KBC 發問於 科學及數學其他 - 科學 · 8 年前

# physic 難題 29

Please let me know whether it's wrong for my attached solutions part (a) & (c)

I don't know how to calculate the part (b) and part (d), does it calculate wrong??

In part (e), where has the dissipated energy? is it for heat energy??

### 1 個解答

• 天同
Lv 7
8 年前
最愛解答

Your question cannot be seen using your given links. User ID and password are required to open the JPEG images.

2012-05-23 20:36:43 補充：

(a) The max magnetic flux through the coil EFGH when it is completely inside the magnetic field should be 0.04^2 x 0.3 wb = 4.8 x 10^-4 wb.

(b) From t =0 s to 0.02 s

Rate of change of flux = (4.8x10^-4)/0.02 wb/s = 0.024 wb/s

From t=0.02 s to 0.1 s

Rate of change of flux = (4.8x10^-4 - 4.8x10^-4)/(0.1-0.02) wb/s = 0 wb/s

From t = 0.1 s to 0.12 s

Rate of change of flux = (0 - 4.8x10^-4)/(0.12-0.1) wb/s = -0.024 wb/s

(c) Induced emf, and hence current, only occurs during the t=0 to 0.02 s and t = 0.1 to 0.12 s time intervals. When the coil EFGH is complletely inside the magnetic field during t = 0.02 to 0.1 s, there is NO induced current, becuase the rate of change of flux is zero.

During t=0 to 0.02 s, induced emf = 0.024 v

hence, induced current = 0.024/6 A = 0.004 A (or 4 mA)

The sign is +ve (above the x-axis) as the current flows, by Lenz's Law, in the anti-clockwise direction.

During t=0.1 to 0.12 s

induced emf = 0.024 v, hence induced current = 0.024/6 A = 0.004 A

The sign is -ve (i.e. below the x-axis), as the current flows in the clockwise direction.

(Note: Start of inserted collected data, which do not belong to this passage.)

-- ==== Sys2Proof/Machine/State.lean ====
section
/-! DEFINITION. The state of the machine, plain data: every piece of state of 10_state.md R20, the
parameters of R11 as constant data, and four fields of the model's own (`row`, `trace`, `inputs`,
`fetchWord`); the reasons a step can stop; and the state after reset (R38). -/

namespace Sys2Proof.Machine

/-- The lifecycle mode (R31, R214). -/
inductive Mode where
  | run
  | cfgError
  deriving DecidableEq, Repr

structure State where
  /-- `DUTY_W`, `IDX_W`, `TRAP_TABLE`, `CH_RESET` (R11): constants no step writes. -/
  params : Params
  /-- `MAX_DUTY` (R28). -/
  maxDuty : Nat
  /-- `PATTERN`, two bits (R29). -/
  pattern : Fin 4
  /-- `TABLE`, the ROM contents (R32); none when construction raised: "no `TABLE` exists" (R194). -/
  table : Option Table
  /-- `CFG_STATUS` (R30). -/
  cfgStatus : CfgStatus
  /-- `mode` (R31). -/
  mode : Mode
  /-- `duty_u`, `duty_v`, `duty_w` (R21). -/
  duty : PerChannel Duty
  /-- `en_u`, `en_v`, `en_w` (R22). -/
  en : PerChannel Bool
  /-- `step_index`, alias `pc` (R24). -/
  stepIndex : Index
  /-- `tick_pos`, four bits (R41). -/
  tickPos : Fin 16
  /-- `tick_pending`, the timer-expiry condition (R35). -/
  tickPending : Bool
  /-- The model's own: the `row` signal from the ROM to the mux (R43), held in the latch that R61 and
  R119 allow. -/
  row : Row
  /-- The model's own: the event trace, oldest first (R84). -/
  trace : List Event
  /-- The model's own: what the outside gives, oldest first, one item a step (R92). -/
  inputs : List Input
  /-- The model's own: an operation word standing where the step fetches; only `withFetchWord` puts one
  here, and the step that runs it takes it away. -/
  fetchWord : Option OpWord
  deriving DecidableEq, Repr

/-- Faults. The spec gives the running block none: "No runtime exception exists" (R195), "A model gives
`TICK` no fault arm" (R145), "it does not `fault`" (93_implementation_defined.md I6). So the type has no
constructor; raised by nobody; safe. -/
inductive Fault where
  deriving DecidableEq, Repr

/-- Refusals: what the spec tells a model to refuse. -/
inductive Refusal where
  /-- Raised by an arm of `exec` that has no meaning yet (there is none); safe. -/
  | notModelled (mnemonic : String)
  /-- Raised by the step when what stands at its fetch is no word of its format (R75: "All are fixed length")
  or is a `ROW` word, "one ROM row" (R75), of which "the complete list of operations" has none (R88); safe. -/
  | undecodable (e : DecodeError)
  /-- Raised by `ROM.RSVD`: "A model refuses it and returns no value" (R124); safe. -/
  | romselReserved (pattern : Fin 4) (addr : Fin 8)
  /-- Raised by `EVT.RSVD`: "reserved", "never emitted" (R89), "`refuse`" (93_implementation_defined.md
  section 2); safe. -/
  | evtReserved (op ch : Fin 4) (val : Duty)
  /-- Raised by `USTEP.RSVD`: "reserved, never reached" (R82), "`refuse`" (93_implementation_defined.md
  section 2); safe. -/
  | ustepReserved (pos : Fin 16)
  /-- Raised by `ROM_READ` and `TICK` in a state with `mode = RUN` and no table, which no run reaches
  (Safety.lean's invariant): "no ROM exists", "a model refuses" (R89); safe. -/
  | romAbsent
  /-- Raised by the input `BUILD` when `MAX_DUTY >= 2^DUTY_W`: "refused at elaboration: the constant does
  not fit its field; no hardware exists for it" (R89); safe. -/
  | maxDutyNotRepresentable (maxDuty : Nat)
  deriving DecidableEq, Repr

/-- The machine right after reset (R38), at the parameters R11 gives. `MAX_DUTY` and `PATTERN` are
supplied at construction and have no reset value of their own: 8499 and `two_phase_high_low`, the
source's one worked configuration (DESIGN CHOICE, unsafe, log entry 6). The channel registers hold the
recommended `CH_RESET` (DESIGN CHOICE, unsafe, log entry 4). The row latch is not architectural and is
zero (DESIGN CHOICE, unsafe, log entry 7). -/
def State.reset : State where
  params := Params.standard
  maxDuty := 8499
  pattern := 0
  table := some (tpTable 8499)
  cfgStatus := .ok
  mode := .run
  duty := Params.standard.chReset.duty
  en := Params.standard.chReset.en
  stepIndex := 0
  tickPos := 0
  tickPending := false
  row := ⟨0, 0, 0⟩
  trace := []
  inputs := []
  fetchWord := none

end Sys2Proof.Machine
end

(d) Energy is only dissipated when the coil EFGH is moving in and moving out from the magnetic field, i.e. during the two time intervals t=0 to 0.02 s and t = 0.1 to 0.12 s, because an induced current is flowing during these two periods.

Total energy disspaited = 2 x (0.004^2 x 6 x 0.02) J = 3.84x10^-6 J

(e) The dissipated energy comes from the work done by an external force pulling the coil into and out from the magnetic field.